Genome-wide linkage meta-analysis identifies susceptibility loci at 2q34 and 13q31.3 for genetic generalized epilepsies


  • C. Leu
  • C.G.F. de Kovel
  • F. Zara
  • P. Striano
  • M. Pezzella
  • A. Robbiano
  • A. Bianchi
  • F. Bisulli
  • A. Coppola
  • A.T. Giallonardo
  • F. Beccaria
  • D.K. Trenite
  • D. Lindhout
  • V. Gaus
  • B. Schmitz
  • D. Janz
  • Y.G. Weber
  • F. Becker
  • H. Lerche
  • A.A. Kleefuss-Lie
  • K. Hallman
  • W.S. Kunz
  • C.E. Elger
  • H. Muhle
  • U. Stephani
  • R.S. Moller
  • H. Hjalgrim
  • S. Mullen
  • I.E. Scheffer
  • S.F. Berkovic
  • K.V. Everett
  • M.R. Gardiner
  • C. Marini
  • R. Guerrini
  • A.E. Lehesjoki
  • A. Siren
  • R. Nabbout
  • S. Baulac
  • E. Leguern
  • J.M. Serratosa
  • F. Rosenow
  • M. Feucht
  • I. Unterberger
  • A. Covanis
  • A. Suls
  • S. Weckhuysen
  • R. Kaneva
  • H. Caglayan
  • D. Turkdogan
  • B. Baykan
  • N. Bebek
  • U. Ozbek
  • A. Hempelmann
  • H. Schulz
  • F. Rueschendorf
  • H. Trucks
  • P. Nuernberg
  • G. Avanzini
  • B.P.C. Koeleman
  • T. Sander


  • Epilepsia


  • Epilepsia 53 (2): 308-318


  • PURPOSE: Genetic generalized epilepsies (GGEs) have a lifetime prevalence of 0.3% with heritability estimates of 80%. A considerable proportion of families with siblings affected by GGEs presumably display an oligogenic inheritance.

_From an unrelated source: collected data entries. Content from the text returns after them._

-- ==== Sys2Proof/Machine/Tile.lean ====
section
/-!
DEFINITION. Machine/Tile.lean: the accumulator store of a quad (R213 to R231): handles, allocation, the decision on a
contribution, its addition, reading and ending a tile, and the watch word. Elements and tags of the tile at unit u are keyed
u × 1,024 + i × 32 + j.
-/
namespace Sys2Proof.Machine

/-! ### Handles and status words (R217, R223) -/

def handleJob (h : Word) : BitVec 12 := bits h 52 12
/-- The quad key that a handle names. -/
def handleQuad (h : Word) : Nat := (bits h 31 21 : BitVec 21).toNat
def handleUnit (h : Word) : Nat := (bits h 24 7 : BitVec 7).toNat
def handleGen (h : Word) : BitVec 16 := bits h 8 16
/-- The handle of a tile (R217). -/
def handleOf (job : BitVec 12) (q unit : Nat) (gen : BitVec 16) : Word :=
  job ++ BitVec.ofNat 21 q ++ BitVec.ofNat 7 unit ++ gen ++ (0 : BitVec 8)

/-- The outcomes of R223. -/
def ocAccepted : BitVec 4 := 0
def ocDuplicate : BitVec 4 := 1
def ocOverlap : BitVec 4 := 2
def ocFragment : BitVec 4 := 3
def ocStale : BitVec 4 := 4
def ocCapfail : BitVec 4 := 5
def ocRange : BitVec 4 := 6
def ocNotReady : BitVec 4 := 7
def ocNanTrap : BitVec 4 := 8
def ocPeer : BitVec 4 := 9
def ocNoSlot : BitVec 4 := 10

/-- What the store answers: outcome, record entries, whether coverage is complete, flags for the issuing thread, whether the
NaN trap follows, and the watch-word fill. -/
structure Verdict where
  outcome : BitVec 4
  cnt : Nat := 0
  done : Bool := false
  fsf : BitVec 6 := 0
  nan : Bool := false
  fill : Option (Nat × Word) := none
deriving DecidableEq, Repr

/-- The status word (R223). -/
def statusWord (lo : Nat) (v : Verdict) : Word :=
  (0 : BitVec 12) ++ BitVec.ofNat 20 lo ++ (0 : BitVec 24) ++ b1 v.done ++ BitVec.ofNat 3 v.cnt ++ v.outcome

/-! ### Tiles -/

def Tile.m (t : Tile) : Nat := t.m1.toNat + 1
def Tile.n (t : Tile) : Nat := t.n1.toNat + 1
/-- Tile states (R215). -/
def stClosed : BitVec 3 := 0
def stOpen : BitVec 3 := 1
def stPartial : BitVec 3 := 2
def stComplete : BitVec 3 := 3
def stAbandoned : BitVec 3 := 4
def stHeld : BitVec 3 := 5

def Quad.tile (q : Quad) (u : Nat) : Tile := q.tiles.get {} u
def Quad.setTile (q : Quad) (u : Nat) (t : Tile) : Quad := { q with tiles := q.tiles.set u t }
def Quad.elem (q : Quad) (u i j : Nat) : BitVec 160 := q.elems.get 0 (u * 1024 + i * 32 + j)
def Quad.tag (q : Quad) (u i j : Nat) : BitVec 2 := q.tags.get 0 (u * 1024 + i * 32 + j)

/-- The tile that a handle names at its store (R220, stage 3): none gives STALE. -/
def Quad.stage3 (q : Quad) (h : Word) (contribution : Bool) : Option Tile :=
  let u := handleUnit h
  let t := q.tile u
  if (bits h 0 8 : BitVec 8) ≠ 0 ∨ 79 < u ∨ t.state = stHeld ∨ t.state = stClosed ∨ t.gen ≠ handleGen h ∨ (contribution ∧ t.state = stAbandoned) then none
  else some t

/-- Stages 3 and 4 (R220): the tile, or the verdict. -/
def Quad.checked (q : Quad) (h : Word) (key : BitVec 32) (contribution : Bool) : Except Verdict Tile :=
  match q.stage3 h contribution with
  | none => .error { outcome := ocStale }
  | some t => if t.key ≠ key then .error { outcome := ocCapfail, cnt := t.record.length } else .ok t

/-- The record after an interval that R221 accepts, or the outcome that refuses it. -/
def recordAdd (r : List (Nat × Nat)) (lo hi : Nat) : Except (BitVec 4) (List (Nat × Nat)) :=
  let cov := r.foldl (fun c e => c + (min hi e.2 - max lo e.1)) 0
  if cov = hi - lo then .error ocDuplicate
  else if 0 < cov then .error ocOverlap
  else
    let left := r.find? fun e => e.2 == lo
    let right := r.find? fun e => e.1 == hi
    let before := r.filter fun e => e.2 < lo
    let after := r.filter fun e => hi < e.1
    if left.isNone ∧ right.isNone ∧ 6 ≤ r.length then .error ocFragment
    else .ok (before ++ [((left.map (·.1)).getD lo, (right.map (·.2)).getD hi)] ++ after)

/-! ### Arithmetic (R226, R228) -/

/-- comb, with its flag (R226). -/
def comb (a b : BitVec 2) : BitVec 2 × BitVec 6 :=
  if a = 0 then (b, 0) else if b = 0 then (a, 0) else if a = b then (a, 0)
  else if a = 3 ∨ b = 3 then (3, 0) else (3, fInvalid)

/-- One product of an XACC contribution: its scaled integer, tag, clamp and flags (R226). -/
def xaccTerm (b : Int) (x y : Val) : Int × BitVec 2 × Bool × BitVec 6 :=
  match x, y with
  | .nan, _ => (0, 3, false, 0)
  | _, .nan => (0, 3, false, 0)
  | .inf s, .inf t => (0, if s = t then 1 else 2, false, 0)
  | .inf s, .fin t m _ => if m = 0 then (0, 3, false, fInvalid) else (0, if s = t then 1 else 2, false, 0)
  | .fin s m _, .inf t => if m = 0 then (0, 3, false, fInvalid) else (0, if s = t then 1 else 2, false, 0)
  | .fin s m e, .fin t n d =>
    let p : Int := if s = t then (m * n : Nat) else -((m * n : Nat) : Int)
    let sh := e + d - b
    let q := if 0 ≤ sh then p * 2 ^ sh.toNat else p / 2 ^ (-sh).toNat
    if q < -2 ^ 126 then (-2 ^ 126, 0, true, fClamp)
    else if 2 ^ 126 - 1 < q then (2 ^ 126 - 1, 0, true, fClamp)
    else (q, 0, false, 0)

/-- An XACC element's sum and tag over the terms of an interval (R226). -/
def xaccSum (b : Int) (ts : List (Val × Val)) : Int × BitVec 2 × Bool × BitVec 6 :=
  ts.foldl (fun a t =>
    let r := xaccTerm b t.1 t.2
    let c := comb a.2.1 r.2.1
    (a.1 + r.1, c.1, a.2.2.1 || r.2.2.1, a.2.2.2 ||| r.2.2.2 ||| c.2)) (0, 0, false, 0)

/-- An exact value rounded to a 48-bit significand with no exponent bound, to nearest even (R228). -/
def round48 : Val → Val
  | .fin s m e =>
    if m = 0 then .fin s 0 0
    else
      let q := e + (Nat.log2 m : Int) - 47
      .fin s (roundTo .rne s m e q).1 q
  | v => v

/-- An FACC element's partial over the terms of an interval, in groups of G (R228): FP32 and flags. -/
def faccSum (g : Nat) (ts : List (Val × Val)) : Word × BitVec 6 :=
  let r := (ts.zipIdx).foldl (fun (a : Val × BitVec 6) t =>
    let p := t.1.1.mul t.1.2
    let s := a.1.add .rne p.1
    let last := (t.2 + 1) % g = 0 ∨ t.2 + 1 = ts.length
    (if last then round48 s.1 else s.1, a.2 ||| p.2 ||| s.2)) (.fin false 0 0, 0)
  let f := f32.round .rne r.1
  (f.1, r.2 ||| f.2)

/-- One element after an addition (R226, R228): value, tag, flags, and whether it counts in satcnt. -/
def Tile.addElem (t : Tile) (old : BitVec 160) (oldTag : BitVec 2) (add : BitVec 160) (addTag : BitVec 2) :
    BitVec 160 × BitVec 2 × BitVec 6 × Bool :=
  if t.mode then
    let c := comb oldTag addTag
    (old + add, c.1, c.2, false)
  else
    let r := f32.add .rne (zx (bits old 0 32 : BitVec 32)) (zx (bits add 0 32 : BitVec 32))
    if t.sat ∧ r.2 &&& fOverflow ≠ 0 then
      ((if r.1.getLsbD 31 then 0xFF7F_FFFF else 0x7F7F_FFFF), 0, fClamp, true)
    else (r.1.setWidth 160, 0, r.2, false)

/-- Is an element NaN (R230)? -/
def Tile.nanElem (t : Tile) (v : BitVec 160) (tag : BitVec 2) : Bool :=
  if t.mode then tag == 3 else f32.unpack (zx (bits v 0 32 : BitVec 32)) == .nan

/-- satcnt raised, stopping at its top (R231). -/
def Tile.count (t : Tile) (n : Nat) : Tile :=
  if t.sat then { t with satcnt := if 2 ^ 32 ≤ t.satcnt.toNat + n then 0xFFFF_FFFF else t.satcnt + BitVec.ofNat 32 n } else t

/-- The in-extent positions of a tile. -/
def Tile.cells (t : Tile) : List (Nat × Nat) := (List.range t.m).flatMap fun i => (List.range t.n).map fun j => (i, j)

/-- An MCONT sum clamped to what hi − lo products can reach (R226). -/
def clampSum (n : Nat) (v : BitVec 160) : BitVec 160 × Bool :=
  let lim : Int := n * 2 ^ 126
  if v.toInt < -lim then (BitVec.ofInt 160 (-lim), true)
  else if lim - 1 < v.toInt then (BitVec.ofInt 160 (lim - 1), true)
  else (v, false)

/-- A contribution added into its tile's elements: the quad, the flags, the satcnt increments and whether an element turned NaN. -/
def Quad.addContrib (q : Quad) (u : Nat) (t : Tile) (c : Contrib) : Quad × BitVec 6 × Nat × Bool :=
  t.cells.foldl (fun (a : Quad × BitVec 6 × Nat × Bool) p =>
    let i := p.1 * 32 + p.2
    let raw := c.elems.get 0 i
    let (v, cl) := if t.mode && c.kind == 2 then clampSum (c.hi - c.lo) raw else (raw, false)
    let old := a.1.elem u p.1 p.2
    let ot := a.1.tag u p.1 p.2
    let r := t.addElem old ot v (c.tags.get 0 i)
    ({ a.1 with elems := a.1.elems.set (u * 1024 + i) r.1, tags := if t.mode then a.1.tags.set (u * 1024 + i) r.2.1 else a.1.tags },
     a.2.1 ||| r.2.2.1 ||| (if cl then fClamp else 0), a.2.2.1 + (if r.2.2.2 then 1 else 0) + (if cl then 1 else 0),
     a.2.2.2 || (!t.nanElem old ot && t.nanElem r.1 r.2.1))) (q, 0, c.clamped, false)

/-- The watch record of a tile (R224). -/
def Tile.record' (t : Tile) (kind : BitVec 2) : Word :=
  kind ++ (0 : BitVec 14) ++ t.gen ++ (0 : BitVec 11) ++ t.kt
/-- The fill of a tile's watch word, where it has one. -/
def Tile.fill (t : Tile) (kind : BitVec 2) : Option (Nat × Word) := if t.watch = 0 then none else some (t.watch.toNat, t.record' kind)

/-- A contribution decided by its store, stages 3 to 6, and added where it is accepted (R220, R221, R226, R228, R230). -/
def Quad.decide (q : Quad) (c : Contrib) : Quad × Verdict :=
  match q.checked c.handle c.key true with
  | .error v => (q, v)
  | .ok t =>
    let u := handleUnit c.handle
    let mismatch : Bool := c.empty || (c.kind != 2 && (c.fa != t.fa || c.fb != t.fb)) || (c.kind == 1 && (c.mode != t.mode || c.b != t.b))
    if c.hi ≤ c.lo ∨ t.kt.toNat < c.hi ∨ mismatch then (q, { outcome := ocRange, cnt := t.record.length })
    else match recordAdd t.record c.lo c.hi with
      | .error oc => (q, { outcome := oc, cnt := t.record.length })
      | .ok r =>
        let (q, fl, n, nan) := q.addContrib u t c
        let done : Bool := r == [(0, t.kt.toNat)]
        let nan := t.nant && nan
        let t' := ({ t with record := r, state := if done then stComplete else stPartial, nant := t.nant && !nan }).count n
        (q.setTile u t',
         { outcome := if nan then ocNanTrap else ocAccepted, cnt := r.length, done := done, fsf := fl ||| c.fsf, nan := nan,
           fill := if done then t.fill 1 else none })

/-! ### Opening and ending a tile (R214, R216, R218, R370, R379) -/

/-- Units that a switched job waiting to come in names (R108): no other job's MOPEN takes them. -/
def unitFree (q : Quad) (named : Nat → Bool) (u : Nat) : Bool := (q.tile u).state == stClosed && !named u

/-- The unit that MOPEN takes (R214). -/
def Quad.allocate (q : Quad) (named : Nat → Bool) (xacc : Bool) : Option Nat :=
  if xacc then ((List.range 16).map (· * 5)).find? fun u => (List.range 5).all fun i => unitFree q named (u + i)
  else (List.range 80).find? (unitFree q named)

/-- The generation after a generation, never 0 (R214). -/
def nextGen (g : BitVec 16) : BitVec 16 := if g + 1 = 0 then 1 else g + 1

/-- A tile opened at a unit: elements +0 with tag 0, the other four units of an XACC tile held (R214, R370). -/
def Quad.openTile (q : Quad) (u : Nat) (t : Tile) : Quad :=
  let n := if t.mode then 5 else 1
  let q := { q with elems := q.elems.filter fun e => !(u ≤ e.1 / 1024 && e.1 / 1024 < u + n), tags := q.tags.filter fun e => !(u ≤ e.1 / 1024 && e.1 / 1024 < u + n) }
  let q := if t.mode then (List.range 4).foldl (fun q i => q.setTile (u + 1 + i) { q.tile (u + 1 + i) with state := stHeld, job := t.job }) q else q
  q.setTile u t

/-- MABN (R218): an open or complete tile is abandoned with its watch word's record of kind 2. -/
def Quad.abandon (q : Quad) (u : Nat) (t : Tile) : Quad × Option (Nat × Word) :=
  if t.state = stAbandoned then (q, none) else (q.setTile u { t with state := stAbandoned }, t.fill 2)

/-- MCLOSE (R218): an open or partial tile is abandoned first; the units are free, the generation stays. -/
def Quad.close (q : Quad) (u : Nat) (t : Tile) : Quad × Option (Nat × Word) :=
  let fill := if t.state = stOpen ∨ t.state = stPartial then t.fill 2 else none
  let q := if t.mode then (List.range 4).foldl (fun q i => q.setTile (u + 1 + i) { q.tile (u + 1 + i) with state := stClosed }) q else q
  (q.setTile u { t with state := stClosed, record := [], watch := 0 }, fill)

/-! ### Reading a tile (R215, R227, R377, R378) -/

/-- The exact value of an element (R227). -/
def Tile.value (t : Tile) (v : BitVec 160) (tag : BitVec 2) : Val :=
  if t.mode then
    (if tag = 3 then .nan else if tag = 1 then .inf false else if tag = 2 then .inf true
     else if v = 0 then .fin false 0 0 else .fin (v.toInt < 0) v.toInt.natAbs t.b.toInt)
  else f32.unpack (zx (bits v 0 32 : BitVec 32))

/-- The width in bits of a format (R366, R377). -/
def Snap.width (f : Snap) : Nat := if f.idx.toNat < 2 then 32 else if f.idx.toNat < 4 then 16 else dW f.desc

/-- A value encoded in a format (R198, R206). -/
def Snap.encode (f : Snap) (v : Val) : Nat × BitVec 6 :=
  if f.idx.toNat < 2 then let r := f32.round .rne v; (r.1.toNat, r.2)
  else if f.idx = 2 then let r := f16.round .rne v; (r.1.toNat, r.2)
  else if f.idx = 3 then let r := bf16.round .rne v; (r.1.toNat, r.2)
  else encodeCode f.desc v

/-- A code decoded in a format; none where it is reserved (R203, R204). -/
def Snap.decode (f : Snap) (code : Nat) : Option Val :=
  if f.idx.toNat < 2 then some (f32.unpack (BitVec.ofNat 64 code))
  else if f.idx = 2 then some (f16.unpack (BitVec.ofNat 64 code))
  else if f.idx = 3 then some (bf16.unpack (BitVec.ofNat 64 code))
  else decodeCode f.desc code

/-- Row i of what MREAD writes: its length in bits, its value and flags (R377). Format 0 is the raw layout of R375. -/
def Quad.readRow (q : Quad) (u : Nat) (t : Tile) (f : Snap) (i : Nat) : Nat × Nat × BitVec 6 :=
  if f.idx = 0 then
    let w := if t.mode then 192 else 32
    (t.n * w, (List.range t.n).foldl (fun x j =>
      x + ((q.elem u i j).toNat + (if t.mode then (q.tag u i j).toNat * 2 ^ 160 else 0)) * 2 ^ (j * w)) 0, 0)
  else
    (t.n * f.width, (List.range t.n).foldl (fun (x : Nat × BitVec 6) j =>
      let r := f.encode (t.value (q.elem u i j) (q.tag u i j))
      (x.1 + r.1 * 2 ^ (j * f.width), x.2 ||| r.2)) (0, 0))

/-- The descriptor image of a tile, 64 bytes (R215); MQRY writes dw3 as zero (R378). -/
def Tile.image (t : Tile) (watch : Bool) : BitVec 512 :=
  let d0 : Word := (0 : BitVec 20) ++ t.job ++ t.gen ++ t.n1 ++ t.m1 ++ b1 t.sat ++ b1 t.nant ++ b1 t.mode ++ t.state
  let d1 : Word := t.satcnt ++ t.key
  let d2 : Word := (0 : BitVec 18) ++ BitVec.ofNat 3 t.record.length ++ t.fb ++ t.fa ++ t.b ++ t.kt
  let d3 : Word := if watch then zx t.watch else 0
  let rec' : BitVec 256 := (t.record.zipIdx).foldl (fun x e =>
    x ||| (BitVec.ofNat 256 (e.1.1 + e.1.2 * 2 ^ 21) <<< (42 * e.2))) 0
  rec' ++ d3 ++ d2 ++ d1 ++ d0

/-- The report of MFLG (R378). -/
def Tile.flagReport (t : Tile) : Word := t.satcnt ++ (0 : BitVec 26) ++ b1 t.sat ++ b1 t.nant ++ b1 t.mode ++ t.state

end Sys2Proof.Machine
end

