/-- The ACK or NACK of a COPYW: its bytes are delivered, or the command ends PEER (R17, R41, R176, R446). -/
def State.landCopy (s : State) (k : Nat) (o : Op) (refused : Bool) : State :=
  let c := coreOf k
  match (s.channel c o.chan).queue.find? (·.is k o.id) with
  | none => s
  | some x =>
    let s := s.setPhase k o.id .waiting
    if refused then s.modCopy c o.chan k o.id fun y => { y with flying := 0, outcome := some 9 }
    else (s.modCopy c o.chan k o.id fun y => { y with flying := 0, bytes := y.bytes + y.flying }).modChannel c o.chan fun y =>
      { y with cpwp := y.cpwp + BitVec.ofNat 64 x.flying }

/-- A channel's head goes on (R380): its limits are checked as it starts, then bytes are delivered; while a piece is on its way it waits. -/
def State.stepCopy (s : State) (c ch : Nat) (x : CopyCmd) (n : Nat) : State :=
  if x.flying ≠ 0 then s
  else match s.copyPlan x.slot x.op with
    | .error (.fault va kind) =>
      (s.modChannel c ch fun y => { y with stopped := true }).postNoPc x.slot
        { cause := 0x10, addr := va, detail := kind.code, stream := x.op.stream, mask := x.op.mask, seq := x.op.seq }
    | .error _ => s.modCopy c ch x.slot x.op.id fun y => { y with started := true, outcome := some 6 }
    | .ok pl => (s.modCopy c ch x.slot x.op.id fun y => { y with started := true }).runCopy c ch x pl n

/-- May the channel's head go on: released, the channel not stopped, its job not held in a switch (R98, R380)? -/
def State.copyHead (s : State) (c ch : Nat) : Option CopyCmd :=
  match (s.channel c ch).queue with
  | x :: _ =>
    if x.op.phase ≠ .held ∧ ¬(s.channel c ch).stopped ∧ ¬(s.gang (peerOf (quadOf c) / 4) (s.slot x.slot).job).phase.bars then some x else none
  | [] => none

/-- COPY_START: a channel starts its head command, or goes on with the one in progress (R176, R380). Arguments: a the core, b the channel, c how many pieces of at most 8 bytes are delivered now. -/
def execCopyStart (s : State) : Out :=
  match s.copyHead s.arg.a (s.arg.b % 4) with
  | none => s.idle
  | some x => if x.outcome.isSome then s.idle else .next (s.stepCopy s.arg.a (s.arg.b % 4) x s.arg.c)

/-- COPY_DONE: the last byte has performed at the copy's scope and its token's, and the status is written (R382). Arguments: a the
core, b the channel. -/
def execCopyDone (s : State) : Out :=
  match s.copyHead s.arg.a (s.arg.b % 4) with
  | none => s.idle
  | some x => match x.outcome with
    | none => s.idle
    | some oc => if s.copyPerformed x then .next (s.endCopy s.arg.a (s.arg.b % 4) x oc) else s.idle

end Sys2Proof.Machine
end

The present genome-wide linkage meta-analysis aimed to map: (1) susceptibility loci shared by a broad spectrum of GGEs, and (2) seizure type-related genetic factors preferentially predisposing to either typical absence or myoclonic seizures, respectively. METHODS: Meta-analysis of three genome-wide linkage datasets was carried out in 379 GGE-multiplex families of European ancestry including 982 relatives with GGEs. To dissect out seizure type-related susceptibility genes, two family subgroups were stratified comprising 235 families with predominantly genetic absence epilepsies (GAEs) and 118 families with an aggregation of juvenile myoclonic epilepsy (JME). To map shared and seizure type-related susceptibility loci, both nonparametric loci (NPL) and parametric linkage analyses were performed for a broad trait model (GGEs) in the entire set of GGE-multiplex families and a narrow trait model (typical absence or myoclonic seizures) in the subgroups of JME and GAE families. KEY FINDINGS: For the entire set of 379 GGE-multiplex families, linkage analysis revealed six loci achieving suggestive evidence for linkage at 1p36.22, 3p14.2, 5q34, 13q12.12, 13q31.3, and 19q13.42. The linkage finding at 5q34 was consistently supported by both NPL and parametric linkage results across all three family groups. A genome-wide significant nonparametric logarithm of odds score of 3.43 was obtained at 2q34 in 118 JME families. Significant parametric linkage to 13q31.3 was found in 235 GAE families assuming recessive inheritance (heterogeneity logarithm of odds = 5.02). SIGNIFICANCE: Our linkage results support an oligogenic predisposition of familial GGE syndromes. The genetic risk factor at 5q34 confers risk to a broad spectrum of familial GGE syndromes, whereas susceptibility loci at 2q34 and 13q31.3 preferentially predispose to myoclonic seizures or absence seizures, respectively. Phenotype- genotype strategies applying narrow trait definitions in phenotypic homogeneous subgroups of families improve the prospects of disentangling the genetic basis of common familial GGE syndromes.